Provided records =>
-- ==== Sys2Proof/Machine/Boot.lean ====
section
/-! DEFINITION. Events of resets (R401, R402, R426), heartbeats and hand-overs (R403 to R410), keys and measurements (R411 to
R413). -/

namespace Sys2Proof.Machine

/-! ## Resets -/

/-- COLD_RESET. -/
def execColdReset (inp : BootInputs) (s : State) : Out := .next (s.coldReset inp)

/-- The link is trained: up to 16 lanes and the mode's rate (R385). -/
def State.train (s : State) (cxl : Bool) (rate width : Nat) : Out :=
  evWhen (s.rget (oHL + 0x200) 0 == 0 && 1 ≤ width && width ≤ 16 && 1 ≤ rate && rate ≤ (if cxl then 64 else 128)) (.next (s.linkUp cxl rate width))

/-- POWER_LOSS: only flash is kept, and the part is stopped until it is reset (R402, R425). -/
def execPowerLoss (s : State) : Out := .next { s.flashOnly with halted := true }

/-- BOOT_PROBATION_TIMEOUT: Jay resets the part (R401). -/
def execBootProbationTimeout (k : Nat) (inp : BootInputs) (s : State) : Out :=
  evWhen (bit (s.rget (oHo k + 0x28) 0) 1) (.next (s.coldReset inp))

/-- The rings of function `f` disabled (R389). -/
def ringsOff (f : Nat) : List Nat → State → Except Stop State
  | [], s => .ok s
  | r :: rs, s =>
    match s.ringCtlWrite f r (setBits (s.ringCtl f r) 0 0 0) with
    | .error e => .error e
    | .ok s => ringsOff f rs s

/-- FUNCTION_LEVEL_RESET of virtual function `f`, which serves tenant f - 1. -/
def execFunctionLevelReset (f : Nat) (s : State) : Out :=
  let t := f - 1
  let cs := (s.conts.filter fun p => p.2.alive && s.tenantOf p.2.ctx == t).map Prod.fst
  let s1 := cs.foldl (fun (s : State) k => if (s.cont k).alive then s.abandonCont k none else s) s
  let s2 := ((List.range 128).filter fun st => s1.isOpen st && s1.streamTenant st == t).foldl State.closeStream s1
  evOut s (ringsOff f (List.range 8) s2)

/-! ## Heartbeats (R408) -/

def execHbwBeat (k : Nat) (s : State) : Out := .next (s.beat k)
def execHbwNack (k : Nat) (s : State) : Out := .next (s.nack k)

/-- HEARTBEAT_PERIOD_END. -/
def execHeartbeatPeriodEnd (k : Nat) (inp : BootInputs) (s : State) : Out :=
  evWhen (bit (s.rget oHBW 1) 0) (.next (s.beatPeriod k inp))

/-! ## Hand-over (R403, R404) -/

def execHoPrepare (k : Nat) (s : State) : Out := .next (s.hoPrepare k)
def execHoStart (k : Nat) (s : State) : Out := .next ((s.hoStart k).hoGathered k)
def execHoAbort (k : Nat) (s : State) : Out := .next (s.hoAbort k)

/-- HO_VERIFY_DONE: the staged image has been copied, and its slot verifies or does not (R400, R403). The event reports `ok` and the
image's `version`; it exists only with the report that the slot's bytes give. -/
def execHoVerifyDone (k : Nat) (ok : Bool) (version : BitVec 32) (s : State) : Out :=
  let sl := 1 - s.bootSlot k
  evWhen (s.hoState k == 1 && !(s.handOver k).verified && (s.handOver k).todo.isEmpty && ok == s.slotVerifies k sl &&
      (!ok || version == BitVec.ofNat 32 (s.imageHead k sl).version))
    (if ok then evOut s ((s.hoVerified k).map fun s => s.hoGathered k) else .next (s.hoAborted k 1))

/-- HO_BARRIER_ARRIVE. -/
def execHoBarrierArrive (k unit : Nat) (s : State) : Out :=
  evWhen (s.hoState k == 2 && (s.hoUnits k).contains unit && !(s.handOver k).arrived.contains unit) (.next (s.hoArrive k unit))

def execHoQuiesceTimeout (k : Nat) (s : State) : Out := evWhen (s.hoState k == 2) (.next (s.hoAborted k 2))
def execHoExportDone (k : Nat) (s : State) : Out := evWhen (s.hoState k == 3) (.next (s.hoExported k))
def execHoExportTimeout (k : Nat) (s : State) : Out := evWhen (s.hoState k == 3) (.next (s.hoAborted k 3))
def execHoActivateTimeout (k : Nat) (s : State) : Out := evWhen (s.hoState k == 4) (.next (s.hoFallback k 4))

/-- HO_PROBATION_END: COMMIT; without a hand-over, the end of a boot probation (R401). -/
def execHoProbationEnd (k : Nat) (s : State) : Out :=
  if s.hoState k == 5 then .next (s.hoCommitting k)
  else evWhen (s.hoState k == 0 && bit (s.rget (oHo k + 0x28) 0) 1 && (s.handOver k).todo.isEmpty) (.next (s.bootConfirm k))

/-- The firmware of kind `k` does the next thing that its hand-over or its boot probation has it do. -/
def State.fwTurn (s : State) (k : Nat) : Out :=
  match (s.handOver k).todo with
  | [] => .fault .notEnabled
  | w :: ws => evWhen (k < 3) (evOut s (s.hoStep k w ws))

/-- 60 ms after FALLBACK without a decision of the old image: Jay resets the part (R403). -/
def State.fallbackLate (s : State) (k : Nat) (inp : BootInputs) : Out := evWhen (k < 3 && s.hoState k == 7) (.next (s.coldReset inp))

/-! ## Keys and measurements (R411 to R413) -/

def execFwKeyLoad (s : State) : Out := .next s.keyLoad
def execFwKeyClear (s : State) : Out := .next s.keyClear

/-- GET_MEASUREMENTS by a tenant's verifier, which thereby has retrieved block 5 (R412). -/
def execGetMeasurements (tenant : Nat) (s : State) : Out :=
  .next { s with reply := ⟨s.measurements, none⟩, attested := if s.attested.contains tenant then s.attested else s.attested ++ [tenant] }

end Sys2Proof.Machine
end

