-- ==== Sys2Proof/Machine/Dispatch.lean ====
section
/-! DEFINITION. exec: one arm for every constructor of Instr, each one direct call of its meaning. -/

namespace Sys2Proof.Machine
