/-- A child launch whose record can be read and passes the checks of R191 is accepted and gives its launch number in rd; one whose
record cannot be accepted still gives a number, its completion record saying why (R191, R204). A record not aligned to 64 bytes faults
MISALIGN, and a wait operand beyond PUSHED_e is illegal (R260). vmb.pop gives the oldest mailbox entry and takes it; with no entry
and none on its way it is illegal (R277). -/
def Obligations.LaunchesAndMailboxComplete : Prop :=
  ∀ (s : State) (cid : Nat) (rd rs1 rs2 : Reg) (e : BitVec 3), controls s true cid →
    let u := s.groupIllegal.settle
    let va := (s.me.rx rs1).toNat
    let n := (s.me.rx rs2).toNat
    let p := s.launch (s.cont cid).lid
    let sub (w : Option (Nat × Nat × Nat)) : Submit := ⟨s.me.ctx, p.stream, va + 256, w, p.depth + 1, false, none, 0⟩
    let w := some (cid, e.toNat, n)
    (∀ bs, va % 64 = 0 → hartRead u (hartReq u .load va 256 false) = .ok bs →
      (∀ a, legalLaunch u ((sub none).launch bs) a → exec (.launch rd rs1) s =
        (let t := withLaunch u (sub none) bs a
         .next (completed t 4 (t.me.wx rd (BitVec.ofNat 64 s.nextLid))))) ∧
      (∀ t lid, u.acceptLaunch (sub none) bs = .ok (t, lid) →
        exec (.launch rd rs1) s = .next (completed t 4 (t.me.wx rd (BitVec.ofNat 64 lid)))) ∧
      (n ≤ nth (s.cont cid).pushed e.toNat →
        (∀ a, legalLaunch u ((sub w).launch bs) a → exec (.launchWait e rd rs1 rs2) s =
          (let t := withLaunch u (sub w) bs a
           .next (completed t 4 (t.me.wx rd (BitVec.ofNat 64 s.nextLid))))) ∧
        (∀ t lid, u.acceptLaunch (sub w) bs = .ok (t, lid) →
          exec (.launchWait e rd rs1 rs2) s = .next (completed t 4 (t.me.wx rd (BitVec.ofNat 64 lid))))) ∧
      (nth (s.cont cid).pushed e.toNat < n →
        exec (.launchWait e rd rs1 rs2) s = .next (u.trap s.hn 2 (instrWord (.launchWait e rd rs1 rs2)) none none))) ∧
    (va % 64 ≠ 0 → va < 2 ^ 47 → exec (.launch rd rs1) s = .next (u.memFault ((hartReq u .load va 64 true).fault va .misalign 7 0 0) false)) ∧
    (∀ w ws, (s.vrun (s.cont cid).run).mbox = w :: ws → exec (.vmbPop rd) s =
      (let t := s.settle.setVrun (s.cont cid).run { s.vrun (s.cont cid).run with mbox := ws }
       .next (completed t 4 (t.me.wx rd w)))) ∧
    ((s.vrun (s.cont cid).run).mbox = [] → s.settle.mboxDue (coreOf s.hn) cid = false →
      exec (.vmbPop rd) s = .next (s.settle.trap s.hn 2 (instrWord (.vmbPop rd)) none none))

/-- What taking an exception in U mode does on hart 0: the hart goes to S mode at stvec's base with sepc, scause and stval
set, SPP clear and SIE saved in SPIE; its frame is written and kept, its sequence number goes up, and its open group, if it has made
an access, aborts. This is so whenever the frame's pages can be written (R142, R226, R368, R371, R372). -/
def Obligations.TrapEntersTheHandler : Prop :=
  ∀ (s : State) (n cid cause tval : Nat), (s.hart n).mode = .u → (s.hart n).cont = some cid → bit cause 15 = false →
    let run := s.frameRun cid
    let v := s.captureV run
    let h : Hart := { s.hart n with group := (s.hart n).group.struck, resv := none }
    let c := { v.cont cid with seq := (v.cont cid).seq + 1 }
    let img := frameImage h c (v.vrun run) [] (frameAddr v c.ctx (coreOf n) c.slot) cause (if cause = 25 then 3 else 0) tval none none
    ∀ w, writeFrame v (coreOf n) c.ctx c.slot img true = .ok w →
      let t := s.trap n cause tval none none
      let g := t.hart n
      g.mode = .s ∧ g.serving = true ∧ g.cont = some cid ∧ g.csrGet 0x141 = (s.hart n).pc.toNat ∧ g.csrGet 0x142 = cause % 2 ^ 64 ∧
      g.csrGet 0x143 = tval % 2 ^ 64 ∧ g.pc = BitVec.ofNat 64 ((s.hart n).csrGet 0x105 / 4 * 4) ∧ bit (g.csrGet 0x100) 8 = false ∧
      bit (g.csrGet 0x100) 1 = false ∧ bit (g.csrGet 0x100) 5 = bit ((s.hart n).csrGet 0x100) 1 ∧ g.group = Group.none ∧
      t.mem = w.mem ∧ (t.cont cid).seq = (s.cont cid).seq + 1 ∧ ∃ f, (t.cont cid).frame = some f ∧ f.cause = cause ∧ f.image = img

/-- The frame of continuation `cid` can be read: `m` holds its cells below 0x20000, `top` those from 0x30000, `rs` its register-space
image (R371). -/
def Sys2Proof.Machine.frameReads (s : State) (cid : Nat) (m top rs : Memory) : Prop :=
  let core := coreOf s.hn
  let ag := frameAgent s core
  let fa := frameAddr s (s.cont cid).ctx core (s.cont cid).slot
  ∃ m0 m1, readFramePage s ag fa 0 = .ok m0 ∧ readFramePage s ag (fa + 0x10000) 0x10000 = .ok m1 ∧ m = m0 ++ m1 ∧
    readFramePage s ag (fa + 0x30000) 0x30000 = .ok top ∧ readFramePage s ag (fa + 0x20000) 0 = .ok rs

/-- tret returns from a frame that the handler was serving, once the V unit holds no word of another continuation. With RSPTR as it
was, ACTION and RESTART 0, no change beyond the permitted edits, and no result in flight that carries a fault or is dropped, hart 0
goes back to U mode at the frame's PC, with its registers, slots, flags and aborted group, and the vector unit has the frame's
register space, predicates, latches and mailbox, and its results in flight; memory and every other hart and continuation are
unchanged. With ACTION not 0 the continuation is abandoned (R279, R376, R377). -/
def Obligations.TretRestoresTheFrame : Prop :=
  ∀ (s : State) (cid : Nat) (fr : Frame) (m top rs : Memory), isHart0 s.hn = true → s.me.mode = .s → s.me.cont = some cid →
    s.me.serving = true → (s.cont cid).frame = some fr → s.vAlone (coreOf s.hn) cid = true → frameReads s cid m top rs →
    let v := s.vrun fr.run
    let fa := frameAddr s (s.cont cid).ctx (coreOf s.hn) (s.cont cid).slot
    let f (o n : Nat) : Nat := mnum m o n
    (mget m 13 = 0 → mget m 14 = 0 → f 24 8 = fa + 0x20000 → fa % 0x10000 = 0 → (∀ r ∈ v.fly, r.pfm = none ∧ r.reissue = false ∧ r.gone = false) →
      frameKept v.fly (fr.image.filter fun x => x.1 < 0x20000) (m ++ top) = true →
      ∃ t, exec .tret s = .next t ∧ t.me.mode = .u ∧ t.me.serving = false ∧ t.me.cont = some cid ∧ t.me.pc = BitVec.ofNat 64 (f 0 8) ∧
        (∀ r : Reg, r ≠ 0 → t.me.rx r = BitVec.ofNat 64 (f (0xF8 + 8 * r.toNat) 8)) ∧
        t.me.dfcsr = (BitVec.ofNat 64 (f 0x200 8) &&& 0x7F0F) ||| ((s.cont cid).flagsIn.zeroExtend 64 <<< 8) ∧
        t.me.sc0 = BitVec.ofNat 64 (f 0x228 8) ∧ t.me.sc1 = BitVec.ofNat 64 (f 0x230 8) ∧ t.me.dviewV = f 0x210 8 ∧
        t.me.dviewM = f 0x218 8 ∧ t.me.dviewC = f 0x220 8 ∧ t.me.group.opened = (f 0xA40 1 == 1) ∧ t.me.group.code = f 0xA41 1 ∧
        t.me.instret = s.me.instret + 1 ∧ (t.vrun fr.run).rs = rs ∧ (t.vrun fr.run).fly = v.fly ∧
        (t.vrun fr.run).mbox = ((List.range (f 0x480 8)).map fun k => BitVec.ofNat 64 (f (0x400 + 8 * k) 8)) ∧
        (t.vrun fr.run).latch = ((List.range 4).map fun k => lanesAt m (0x2800 + 512 * k) 128) ∧
        (t.cont cid).frame = none ∧ (t.cont cid).stat = .running ∧ t.mem = s.mem ∧ t.regs = s.regs ∧
        (∀ n, n ≠ s.hn → t.hart n = s.hart n) ∧ (∀ k, k ≠ cid → t.cont k = s.cont k) ∧ (∀ k, k ≠ fr.run → t.vrun k = s.vrun k)) ∧
    (mget m 13 ≠ 0 → exec .tret s = .next ((s.abandonCont cid fr.mfr).tookWalk (.hart s.hn)))
/-! ## The vector unit (R244 to R248, R281 to R319) -/

namespace Sys2Proof.Machine

/-- No result of the run is due whose data has not arrived: the vector unit is not frozen (R60). -/
def notFrozen (s : State) : Prop := ∀ r ∈ s.vr.fly, s.vr.cyc < r.due ∨ r.arrived = true

/-- The state in which the acting V word reads: what is due has landed (R245). -/
def due (s : State) : State := s.landUpTo s.cur.ent.run s.vr.cyc

/-- A result lands `lat` cycles after its word's issue in the destination given, through latch `latch`: in the lanes that `p` makes
active, or in every lane when it is `whole`. -/
def landsAs (l : State) (r : Res) (lat latch : Nat) (dst : Dest) (p : Pred) (whole : Bool) (data : Vec) : Prop :=
  r.due = l.vr.cyc + lat ∧ r.pipe = some latch ∧ r.dest = dst ∧ r.mask = l.active p ∧ r.full = whole ∧ r.data = data ∧
  r.arrived = true ∧ r.pfm = none ∧ r.ent = l.cur.ent

/-- `i` issues as a masking word: with no active lane it has no result; else it has one, in the active lanes. -/
def issuesMasked (s : State) (i : Instr) (lat latch : Nat) (d : BitVec 6) (p : Pred) (data : State → Vec) (fl : State → Flags) : Prop :=
  notFrozen s →
    let l := due s
    (l.active p = 0 → exec i s = .next (l.vIssued [] 0 fNone)) ∧
    (l.active p ≠ 0 → ∃ r, exec i s = .next (l.vIssued [r] 0 (fl l)) ∧ landsAs l r lat latch (l.vdst d) p false (data l))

Task instructions => Among the records above, only the lines between the line holding "def execFunctionLevelReset (f" and the line holding "HO_VERIFY_DONE: the staged", inclusive, are to be output, exactly as written.

Answer section =>
def execFunctionLevelReset (f : Nat) (s : State) : Out :=
  let t := f - 1
  let cs := (s.conts.filter fun p => p.2.alive && s.tenantOf p.2.ctx == t).map Prod.fst
  let s1 := cs.foldl (fun (s : State) k => if (s.cont k).alive then s.abandonCont k none else s) s
  let s2 := ((List.range 128).filter fun st => s1.isOpen st && s1.streamTenant st == t).foldl State.closeStream s1
  evOut s (ringsOff f (List.range 8) s2)

/-! ## Heartbeats (R408) -/

def execHbwBeat (k : Nat) (s : State) : Out := .next (s.beat k)
def execHbwNack (k : Nat) (s : State) : Out := .next (s.nack k)

/-- HEARTBEAT_PERIOD_END. -/
def execHeartbeatPeriodEnd (k : Nat) (inp : BootInputs) (s : State) : Out :=
  evWhen (bit (s.rget oHBW 1) 0) (.next (s.beatPeriod k inp))

/-! ## Hand-over (R403, R404) -/

def execHoPrepare (k : Nat) (s : State) : Out := .next (s.hoPrepare k)
def execHoStart (k : Nat) (s : State) : Out := .next ((s.hoStart k).hoGathered k)
def execHoAbort (k : Nat) (s : State) : Out := .next (s.hoAbort k)

/-- HO_VERIFY_DONE: the staged image has been copied, and its slot verifies or does not (R400, R403). The event reports `ok` and the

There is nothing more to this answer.